## [Problem]
Each entry must be restated word for word, with nothing omitted.

[Provided information Boundary: Start]

-- ==== Sys2Proof/Tests/Slice0.lean ====
section
/-! SUPPORT. Tests: terms that the well-formedness check refuses, words written out from the encoding tables, small steps whose
results the manual gives, and a witness that the hypotheses of each statement can be met together. -/

namespace Sys2Proof.Tests

open Sys2Proof Sys2Proof.Machine

set_option Elab.async false

/-! ### States -/

/-- The state after reset with a context acting, changed. -/
def at_ (c : Nat) (f : Ctx → Ctx) : State := { State.reset with cur := c }.modMe f
/-- A user context. -/
def user : State := at_ 1 id
/-- A steward. -/
def steward : State := at_ 0 id
/-- An address in the acting strand's own scratchpad. -/
def own (off : Nat) : Word := BitVec.ofNat 64 (0xF0 * 2 ^ 56 + 2 ^ 42 + off)
/-- A user context whose s2 holds a value. -/
def with2 (w : Word) : State := at_ 1 (fun x => x.setS 2 w)
/-- A page at address 0 that may be read, written and executed. -/
def page0 : TlbEntry := { va := 0, size := 65536, entry := 0x1F }
/-- A state whose core 0 holds that page in both TLBs. -/
def mapped (s : State) : State := s.modCore 0 (fun k => { k with dtlb := [page0], itlb := [page0] })
/-- In an attempt. -/
def attempt (s : State) : State := s.modMe (fun x => { x with tx := { x.tx with active := true } })
/-- The bytes of a result. -/
def after (o : Host.Outcome State Fault Refusal) : State := match o with
  | .next t => t
  | _ => State.reset
/-- The control block of a ring at the head of core 0's queue SRAM: a window of four scalar slots at offset 256, and its one
cursor held. -/
def ringLoc : Nat := locQ 0 0
/-- Context 1 with q0 bound to that ring: to read at cursor 0, or to write. -/
def chan (wr : Bool) : State :=
  let s := at_ 1 (fun x => { x with bind := x.bind.setIfInBounds 0 (BitVec.ofNat 64 (bindWord wr 0 true 0 0)) })
  ((s.wr ringLoc 4 (2 ^ 20 + 256)).wr (ringLoc + 4) 4 4).wr (ringLoc + 48) 4 32
/-- With one element published. -/
def chan1 (wr : Bool) (x : Elem) : State :=
  (((chan wr).wr (ringLoc + 8) 8 (2 ^ 32 + 1)).fillSlot ringLoc 0 0 x 0).setRing { (chan wr).ringX ringLoc with pubd := [0] }
/-- The data element 7. -/
def seven : Elem := { awn := false, data := 7 }

/-- Whether an operation succeeds, what it gives and the state it leaves. -/
def succeeds {α : Type} (r : Except Stop (α × State)) : Bool := match r with
  | .ok _ => true
  | .error _ => false
def given {α : Type} (d : α) (r : Except Stop (α × State)) : α := match r with
  | .ok p => p.1
  | .error _ => d
def left {α : Type} (r : Except Stop (α × State)) : State := match r with
  | .ok p => p.2
  | .error _ => State.reset
theorem ok_of {α : Type} (d : α) {r : Except Stop (α × State)} (h : succeeds r = true) : r = .ok (given d r, left r) := by
  cases r with
  | ok p => rfl
  | error e => cases h
theorem ok_unit {r : Except Stop (Unit × State)} (h : succeeds r = true) : r = .ok ((), left r) := ok_of () h
/-- Whether an enqueue is made. -/
def made (p : Put) : Bool := match p with
  | .done _ => true
  | _ => false
theorem made_of {p : Put} (h : made p = true) : ∃ t, p = .done t := by
  cases p with
  | done t => exact ⟨t, rfl⟩
  | _ => cases h

/-! ### Witnesses: decoding, steps, reset -/

theorem wit_DecodeOfEncode : ∃ (i : Instr) (w : IWord), i.wellFormed = true ∧ encode i = [w] := ⟨.add 1 2 3 0, _, rfl, rfl⟩
theorem wit_EncodeOfDecode : ∃ (w : IWord) (i : Instr), decode w = .ok i := ⟨0x0B39D000, _, rfl⟩

/-- A word where the context of a state fetches. -/
def fetching (w : Nat) : State := State.reset.withFetchWord 32 w

/-- The context of a state as a step sees it that has chosen it. -/
def chosen (s : State) (c : Nat) : State := { s with issue := none, cur := c }

theorem wit_StepRunsDecoded : (fetching 0x0B39D000).port.down = false ∧ (fetching 0x0B39D000).agenda = [] ∧
    (fetching 0x0B39D000).nextRequest = none ∧ (fetching 0x0B39D000).issue = some 0 ∧
    (chosen (fetching 0x0B39D000) 0).nextRaw 0 = .word 0x0B39D000 ∧ (chosen (fetching 0x0B39D000) 0).me.framed = false ∧
    decode 0x0B39D000 = .ok (.or 7 7 8 0) := by decide +kernel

[Provided information Boundary: End]

## [Finished exercise]
-- ==== Sys2Proof/Tests/Slice0.lean ====
section
/-! SUPPORT. Tests: terms that the well-formedness check refuses, words written out from the encoding tables, small steps whose
results the manual gives, and a witness that the hypotheses of each statement can be met together. -/

namespace Sys2Proof.Tests

open Sys2Proof Sys2Proof.Machine

set_option Elab.async false

/-! ### States -/

/-- The state after reset with a context acting, changed. -/
def at_ (c : Nat) (f : Ctx → Ctx) : State := { State.reset with cur := c }.modMe f
/-- A user context. -/
def user : State := at_ 1 id
/-- A steward. -/
def steward : State := at_ 0 id
/-- An address in the acting strand's own scratchpad. -/
def own (off : Nat) : Word := BitVec.ofNat 64 (0xF0 * 2 ^ 56 + 2 ^ 42 + off)
/-- A user context whose s2 holds a value. -/
def with2 (w : Word) : State := at_ 1 (fun x => x.setS 2 w)
/-- A page at address 0 that may be read, written and executed. -/
def page0 : TlbEntry := { va := 0, size := 65536, entry := 0x1F }
/-- A state whose core 0 holds that page in both TLBs. -/
def mapped (s : State) : State := s.modCore 0 (fun k => { k with dtlb := [page0], itlb := [page0] })
/-- In an attempt. -/
def attempt (s : State) : State := s.modMe (fun x => { x with tx := { x.tx with active := true } })
/-- The bytes of a result. -/
def after (o : Host.Outcome State Fault Refusal) : State := match o with
  | .next t => t
  | _ => State.reset
/-- The control block of a ring at the head of core 0's queue SRAM: a window of four scalar slots at offset 256, and its one
cursor held. -/
def ringLoc : Nat := locQ 0 0
/-- Context 1 with q0 bound to that ring: to read at cursor 0, or to write. -/
def chan (wr : Bool) : State :=
  let s := at_ 1 (fun x => { x with bind := x.bind.setIfInBounds 0 (BitVec.ofNat 64 (bindWord wr 0 true 0 0)) })
  ((s.wr ringLoc 4 (2 ^ 20 + 256)).wr (ringLoc + 4) 4 4).wr (ringLoc + 48) 4 32
/-- With one element published. -/
def chan1 (wr : Bool) (x : Elem) : State :=
  (((chan wr).wr (ringLoc + 8) 8 (2 ^ 32 + 1)).fillSlot ringLoc 0 0 x 0).setRing { (chan wr).ringX ringLoc with pubd := [0] }
/-- The data element 7. -/
def seven : Elem := { awn := false, data := 7 }

/-- Whether an operation succeeds, what it gives and the state it leaves. -/
def succeeds {α : Type} (r : Except Stop (α × State)) : Bool := match r with
  | .ok _ => true
  | .error _ => false
def given {α : Type} (d : α) (r : Except Stop (α × State)) : α := match r with
  | .ok p => p.1
  | .error _ => d
def left {α : Type} (r : Except Stop (α × State)) : State := match r with
  | .ok p => p.2
  | .error _ => State.reset
theorem ok_of {α : Type} (d : α) {r : Except Stop (α × State)} (h : succeeds r = true) : r = .ok (given d r, left r) := by
  cases r with
  | ok p => rfl
  | error e => cases h
theorem ok_unit {r : Except Stop (Unit × State)} (h : succeeds r = true) : r = .ok ((), left r) := ok_of () h
/-- Whether an enqueue is made. -/
def made (p : Put) : Bool := match p with
  | .done _ => true
  | _ => false
theorem made_of {p : Put} (h : made p = true) : ∃ t, p = .done t := by
  cases p with
  | done t => exact ⟨t, rfl⟩
  | _ => cases h

/-! ### Witnesses: decoding, steps, reset -/

theorem wit_DecodeOfEncode : ∃ (i : Instr) (w : IWord), i.wellFormed = true ∧ encode i = [w] := ⟨.add 1 2 3 0, _, rfl, rfl⟩
theorem wit_EncodeOfDecode : ∃ (w : IWord) (i : Instr), decode w = .ok i := ⟨0x0B39D000, _, rfl⟩

/-- A word where the context of a state fetches. -/
def fetching (w : Nat) : State := State.reset.withFetchWord 32 w

/-- The context of a state as a step sees it that has chosen it. -/
def chosen (s : State) (c : Nat) : State := { s with issue := none, cur := c }

theorem wit_StepRunsDecoded : (fetching 0x0B39D000).port.down = false ∧ (fetching 0x0B39D000).agenda = [] ∧
    (fetching 0x0B39D000).nextRequest = none ∧ (fetching 0x0B39D000).issue = some 0 ∧
    (chosen (fetching 0x0B39D000) 0).nextRaw 0 = .word 0x0B39D000 ∧ (chosen (fetching 0x0B39D000) 0).me.framed = false ∧
    decode 0x0B39D000 = .ok (.or 7 7 8 0) := by decide +kernel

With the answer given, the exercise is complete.